Christmas cacti are given the name they carry because of their flowering period in the northern hemisphere, which is from around November to February. The fact that they prosper during Christmas has given them this widely used name.
However, have you recently found yourself upset in this cheerful time of the year because you wonder ‘why won’t my Christmas cactus bloom?’ If so, then read on!

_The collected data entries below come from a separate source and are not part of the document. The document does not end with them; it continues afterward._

/-- The pending record of entry i is given up: the entry is PROVISIONAL with its lot, and its UNCONFIRMED claim is made
where it is admitted, with its giver as counterparty and its receipt as evidence (R99, R107, R109, R110, R112, R115, R116,
R120); with the directory full, or too few blocks, and no DOSE claim called for, no claim is made (R117). -/
def givenUp (s u : State) (i : Nat) : Prop :=
  u.ce.pendings = s.ce.pendings.filter (fun r => r.entry ≠ i) ∧
    ∀ l m rc, s.entry i = .onHand .pending l m → l.receipt = some rc →
      (∃ l', u.entry i = .onHand .provisional l' m ∧ l'.tag = l.tag ∧ l'.qty = l.qty ∧ l'.carried = l.carried ∧
        l'.giver = l.giver ∧ l'.receipt = l.receipt) ∧
        (s.cs.directory.length < 48 → 18 ≤ s.em.free.length →
          ∃ r ∈ u.cs.directory, r ∉ s.cs.directory ∧ r.kind = some .unconfirmed ∧ r.priority = 2 ∧
            r.id.origin = s.sl.ownId ∧ r.id.opened = s.sc.time ∧ r.chain = s.em.free.take 2 ∧
            r.key = some (l.giver, rc.number)) ∧
        (s.cs.directory.length < 48 → 18 ≤ s.em.free.length → staysUnspoiled s l m →
          claimMade s u .unconfirmed 2 none (some l.giver) (some (l.giver, rc.number)) [lotItemOf s l m]
            [receiptOf s l rc] false false) ∧
        (48 ≤ s.cs.directory.length ∨ s.em.free.length < 18 → staysUnspoiled s l m →
          u.cs = s.cs ∧ u.em.free = s.em.free ∧ u.em.store = s.em.store)

/-! ## Premises of the statements about requests -/

/-- The request row a command handles (R184). -/
def handles : Instr → Option RequestRow
  | .transfer => some .transfer
  | .load => some .load
  | .consume => some .consume
  | .quarantine => some .quarantine
  | .unquarantine => some .unquarantine
  | .attend => some .attend
  | .queryStatus => some .queryStatus
  | .queryLot => some .queryLot
  | .queryClaim => some .queryClaim
  | .queryLogDoor => some .queryLogDoor
  | .queryLogExcursion => some .queryLogExcursion
  | _ => none

/-- The request at the head of the FIFO waits to be handled, comes from a neighbour of role TERMINAL, and is of a row with
these arguments (R184). -/
def serves (s : State) (row : RequestRow) (r : Request) (a : Arguments) : Prop :=
  s.sl.powered = true ∧ s.sl.fifo.head? = some r ∧ s.sl.reply = .none ∧
    (∃ n, s.neighbour r.src = some n ∧ n.role = .terminal) ∧ rowOf r.payload = some row ∧
    argumentsOf row r.payload = some a

/-- The state with the first part of a reply placed for the head's source and the other parts waiting (R184, R185). -/
def replied (s : State) (r : Request) (code : Byte) (first : List Byte) (rest : List (List Byte)) : State :=
  { s with
    sl := { s.sl with reply := .sending rest }
    lc :=
      { s.lc with
        places :=
          { s.lc.places with
            responder := some { dest := r.src, payload := .result ([r.seq, code, 0#8] ++ first) } } } }

/-! ## Layouts (R186) -/

/-- A probe's six bytes of a QUERY_STATUS reply from byte k on. -/
def probeLaidOut (p : Probe) (b : List Byte) (k : Nat) : Prop :=
  byteAt b k = monCode p.mon ∧ halfAt b (k + 1) = tempCode p.value ∧ byteAt b (k + 3) = lastCode p.last ∧
    byteAt b (k + 4) = BitVec.ofNat 8 p.n ∧ byteAt b (k + 5) = BitVec.ofNat 8 p.r

/-- The 65 bytes of a QUERY_STATUS reply (R185, R186). -/
def statusLaidOut (s : State) (b : List Byte) : Prop :=
  b.length = 65 ∧ byteAt b 0 = modeCode s.sl.mode ∧ byteAt b 1 = lineStateCode s.lc.state ∧
    probeLaidOut s.pfe.product b 2 ∧ probeLaidOut s.pfe.air b 8 ∧ halfAt b 14 = tempCode s.de.tUsed ∧
    byteAt b 16 = s.de.source.code ∧
    byteAt b 17 = (match s.dm.opening with | none => 0#8 | some o => if o.reachedLong then 2#8 else 1#8) ∧
    byteAt b 18 = (match s.dm.opening with | none => 2#8 | some o => if o.attended then 1#8 else 0#8) ∧
    wordAt b 19 = s.dm.attendWindow.getD 0xFFFFFFFF#32 ∧
    byteAt b 23 = (match s.sc.offset with | none => 0#8 | some _ => 1#8) ∧
    wordAt b 24 = (match s.sc.offset with | none => 0xFFFFFFFF#32 | some o => s.sc.time + o) ∧
    halfAt b 28 = BitVec.ofNat 16 s.em.free.length ∧ byteAt b 30 = BitVec.ofNat 8 s.cs.directory.length ∧
    halfAt b 31 = BitVec.ofNat 16 s.lc.errors ∧
    (∀ c : LotClass,
      wordAt b (33 + 6 * c.val) = s.de.acc.get c ∧ halfAt b (37 + 6 * c.val) = BitVec.ofNat 16 (s.de.rem.get c)) ∧
    wordAt b 57 = s.de.est ∧ wordAt b 61 = s.dm.unatt

/-- Three figures of two bytes each from byte k on. -/
def figuresLaidOut (f : Figures) (b : List Byte) (k : Nat) : Prop :=
  halfAt b k = BitVec.ofNat 16 f.dose ∧ halfAt b (k + 2) = BitVec.ofNat 16 f.estimate ∧
    halfAt b (k + 4) = BitVec.ofNat 16 f.unattended

/-- The bytes of a QUERY_LOT reply that every entry with a lot shows (R78, R186). -/
def lotLaidOut (l : Lot) (b : List Byte) : Prop :=
  b.length = 80 ∧ wordAt b 1 = l.tag ∧ byteAt b 5 = BitVec.ofNat 8 l.cls.val ∧ halfAt b 6 = BitVec.ofNat 16 l.qty ∧
    byteAt b 8 = qualityCode l.quality ∧ byteAt b 9 = (if l.quarantined then 1#8 else 0#8) ∧
    figuresLaidOut l.carried b 10 ∧ wordAt b 28 = l.acquired.time ∧
    wordAt b 32 = l.acquired.line.getD 0xFFFFFFFF#32 ∧ idAt b 36 = l.giver ∧
    (∀ rc, l.receipt = some rc →
      halfAt b 39 = rc.number ∧ halfAt b 41 = tempCode rc.reading.temp ∧ byteAt b 43 = rc.reading.source) ∧
    (l.receipt = none → halfAt b 39 = 0#16) ∧ byteAt b 63 = statusCode l.status ∧
    (∀ id, l.claim = some id → idAt b 64 = id.origin ∧ halfAt b 67 = id.serial ∧ wordAt b 69 = id.opened) ∧
    (l.claim = none → idAt b 64 = 0#24) ∧
    byteAt b 73 =
      (if l.deferred.dose then 1#8 else 0#8) + (if l.deferred.excursion then 2#8 else 0#8) +
        (if l.deferred.unattended then 4#8 else 0#8)

/-- The other bytes of a QUERY_LOT reply for an on-hand entry: custody state, marks, offered quantity, no release, and the
derived figures (R78, R186). -/
def onHandLaidOut (s : State) (st : OnHand) (l : Lot) (m : Marks) (b : List Byte) : Prop :=
  byteAt b 0 = (match st with | .held => 2#8 | .offered _ => 3#8 | .pending => 4#8 | .provisional => 5#8) ∧
    wordAt b 16 = m.dose ∧ wordAt b 20 = m.estimate ∧ wordAt b 24 = m.unattended ∧
    halfAt b 44 = (match st with | .offered q => BitVec.ofNat 16 q | _ => 0#16) ∧
    (∀ i, 46 ≤ i → i ≤ 62 → byteAt b i = 0#8) ∧ figuresLaidOut (derivedFigures s l m) b 74

/-- The same for a RELEASED entry: no marks, no offered quantity, its release record, and its carried figures (R61, R78,
R186). -/
def releasedLaidOut (l : Lot) (r : Release) (b : List Byte) : Prop :=
  byteAt b 0 = 6#8 ∧ (∀ i, 16 ≤ i → i ≤ 27 → byteAt b i = 0#8) ∧ halfAt b 44 = 0#16 ∧ idAt b 46 = r.taker ∧
    halfAt b 49 = tempCode r.reading.temp ∧ byteAt b 51 = r.reading.source ∧ halfAt b 52 = r.receipt ∧
    wordAt b 54 = r.stamp.time ∧ wordAt b 58 = r.stamp.line.getD 0xFFFFFFFF#32 ∧
    byteAt b 62 = (if r.undelivered then 1#8 else 0#8) ∧ figuresLaidOut l.carried b 74

/-- The header block of a claim of n blocks as it is made, its relay trail empty (R108, R186). -/
def headerLaidOut (h : ClaimHeader) (n : Nat) (b : List Byte) : Prop :=
  b.length = 64 ∧ byteAt b 0 = 0#8 ∧ byteAt b 1 = BitVec.ofNat 8 n ∧ byteAt b 2 = claimKindCode h.kind ∧
    byteAt b 3 = BitVec.ofNat 8 h.priority ∧ idAt b 4 = h.id.origin ∧ halfAt b 7 = h.id.serial ∧
    wordAt b 9 = h.id.opened ∧ wordAt b 13 = h.line.getD 0xFFFFFFFF#32 ∧
    byteAt b 17 = (if h.truncated then 1#8 else 0#8) + (if h.lotsOmitted then 2#8 else 0#8) ∧
    idAt b 18 = h.liable.getD 0#24 ∧ idAt b 21 = h.counterparty.getD 0#24 ∧ byteAt b 24 = BitVec.ofNat 8 h.lots ∧
    byteAt b 25 = BitVec.ofNat 8 h.evidence ∧ ∀ i, 26 ≤ i → i < 64 → byteAt b i = 0#8

/-- The flag bit and the time of a moment shown in an item: line time where the record holds one, else station time
(R110). -/
def shownAs (t : Stamp) (bit : Byte) (time : Word) : Prop :=
  (∀ w, t.line = some w → bit = 1#8 ∧ time = w) ∧ (t.line = none → bit = 0#8 ∧ time = t.time)

/-- The 20 bytes of an item (R109, R110, R186). -/
def itemLaidOut (x : Item) (b : List Byte) : Prop :=
  b.length = 20 ∧
    match x with
    | .lot l =>
      byteAt b 0 = 1#8 ∧ wordAt b 1 = l.tag ∧ byteAt b 5 = BitVec.ofNat 8 l.cls.val ∧
        halfAt b 6 = BitVec.ofNat 16 l.qty ∧ byteAt b 8 = qualityCode l.quality ∧
        halfAt b 9 = BitVec.ofNat 16 l.derived.dose ∧ halfAt b 11 = BitVec.ofNat 16 l.carriedDose ∧
        halfAt b 13 = BitVec.ofNat 16 l.derived.estimate ∧ halfAt b 15 = BitVec.ofNat 16 l.derived.unattended ∧
        ∀ i, 17 ≤ i → byteAt b i = 0#8
    | .evidence (.excursion r) =>
      byteAt b 0 = 2#8 ∧ byteAt b 1 = BitVec.ofNat 8 r.cls.val ∧ shownAs r.start (byteAt b 2 &&& 1#8) (wordAt b 3) ∧
        byteAt b 2 >>> 1 =
          (if r.asked then 1#8 else 0#8) +
            (match r.cause with | none => 0#8 | some .temperature => 2#8 | some .noLots => 4#8) ∧
        wordAt b 7 = (match r.ended with | none => 0xFFFFFFFF#32 | some e => e - r.start.time) ∧
        halfAt b 11 = BitVec.ofInt 16 r.peak ∧ halfAt b 13 = BitVec.ofNat 16 r.samples ∧
        halfAt b 15 = BitVec.ofNat 16 r.estimated ∧ byteAt b 17 = BitVec.ofNat 8 r.doors ∧
        ∀ i, 18 ≤ i → byteAt b i = 0#8
    | .evidence (.door e) =>
      byteAt b 0 = 3#8 ∧ shownAs e.stamp (byteAt b 1 &&& 1#8) (wordAt b 3) ∧
        byteAt b 1 >>> 1 =
          (if e.attended then 1#8 else 0#8) + (if e.reachedLong then 2#8 else 0#8) + (if e.asked then 4#8 else 0#8) ∧
        byteAt b 2 = (match e.cause with | none => 0#8 | some .closed => 1#8 | some .reset => 2#8) ∧
        wordAt b 7 = e.duration.getD 0xFFFFFFFF#32 ∧ ∀ i, 11 ≤ i → byteAt b i = 0#8
    | .evidence (.receipt r) =>
      byteAt b 0 = 4#8 ∧ shownAs r.acquired (byteAt b 1) (wordAt b 13) ∧ idAt b 2 = r.giver ∧ idAt b 5 = r.taker ∧
        halfAt b 8 = r.receipt.number ∧ halfAt b 10 = tempCode r.receipt.reading.temp ∧
        byteAt b 12 = r.receipt.reading.source ∧ ∀ i, 17 ≤ i → byteAt b i = 0#8

/-! ## Claims and forwarding (chapters 6 to 8) -/

/-- The directory with the record of an identity in another state (R120). -/
def directoryWith (s : State) (id : ClaimId) (st : RecordState) : List Record :=
  updateFirst (fun r => r.id = id) (fun r => { r with state := st }) s.cs.directory

/-- The running transfer ended: no frame of it waits or is sent again, no read of it waits, one that the port runs goes on
to its end with nobody to report to, and the context is IDLE (R135, R140, R161). -/
def transferEnded (s : State) : State :=
  { s with
    fu := { s.fu with out := .idle, built := none }
    lc :=
      { s.lc with
        places := { s.lc.places with fuOut := none }
        current :=
          match s.lc.current with
          | some c =>
            if c.source = .fuOut then (if c.inAttempt then some { c with withdrawn := true } else none) else some c
          | none => none }
    em :=
      { s.em with
        transmit := []
        running :=
          match s.em.running with
          | some (.blockRead id k _) => some (.blockRead id k false)
          | a => a } }

/-- The running transfer abandoned: ended, its claim READY (R140). -/
def transferAbandoned (s : State) (claim : ClaimId) : State :=
  { transferEnded s with cs := { s.cs with directory := directoryWith s claim .ready } }

/-- A frame given to FU-out: in its place, or behind the frame that holds the place (R160; log entry 6). -/
def givenOut (s : State) (f : OutFrame) : State :=
  if s.lc.places.fuOut = none then { s with lc := { s.lc with places := { s.lc.places with fuOut := some f } } }
  else { s with fu := { s.fu with built := some f } }

/-- The transfer of a record to a target started: OPENING, with the claim SENDING and its CLAIM_OPEN given to FU-out
(R141). -/
def transferOpened (s : State) (r : Record) (target : StationId) : State :=
  givenOut
    { s with
      fu := { s.fu with out := .active .opening r.id target r.chain.length none }
      cs := { s.cs with directory := directoryWith s r.id .sending } }
    { dest := target
      payload :=
        .claimOpen
          { id := r.id, blocks := BitVec.ofNat 8 r.chain.length, priority := BitVec.ofNat 8 r.priority } }

/-- The record at directory position k is the first claim: READY, of highest priority, and the oldest of those (R139). -/
def isFirstClaim (s : State) (k : Nat) (r : Record) : Prop :=
  s.cs.directory[k]? = some r ∧ r.state = .ready ∧
    ∀ j q, s.cs.directory[j]? = some q → q.state = .ready → q.priority < r.priority ∨ (q.priority = r.priority ∧ k ≤ j)

/-- A neighbour is a possible target for a claim (R137). -/
def isTarget (s : State) (r : Record) (b : Neighbour) : Prop :=
  b.present = true ∧ roleRank s.sl.params.role < roleRank b.role ∧ r.chain.length ≤ b.free

/-- None of the three conditions of a block boundary holds (R143). -/
def mayGoOn (s : State) : Prop := s.ce.slot = .idle ∧ s.ce.pendings = [] ∧ s.fu.hold = none

/-- BLOCKS entered with n blocks left: the claim SENDING and the next block's read asked (R142, R143). -/
def nextBlockAsked (s : State) (claim : ClaimId) (target : StationId) (n : Nat) (r : Record) : State :=
  { s with
    fu := { s.fu with out := .active .blocks claim target n none }
    em := { s.em with transmit := s.em.transmit ++ [.blockRead claim (r.chain.length - n) true] }
    cs := { s.cs with directory := directoryWith s claim .sending } }

/-- An answer of the inbound side joined to its list (R148). -/
def answered (s : State) (dest : StationId) (p : Payload) : Fu :=
  { s.fu with answers := s.fu.answers ++ [{ dest := dest, payload := p }] }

Reasons on Why Won’t My Christmas Cactus Bloom
There can be many factors that can present themselves as hurdles on your journey of growing your cactus. Here are some of them:
Both too high temperatures and too low temperatures can prove to be dangerous for your cactus, keeping its buds from blooming.
Christmas cacti need a drop in temperature and a cooler atmosphere to trigger the plant to start blooming. In temperatures above 90°F, the bud drops and so the chances of seeing any blossoms are completely lost.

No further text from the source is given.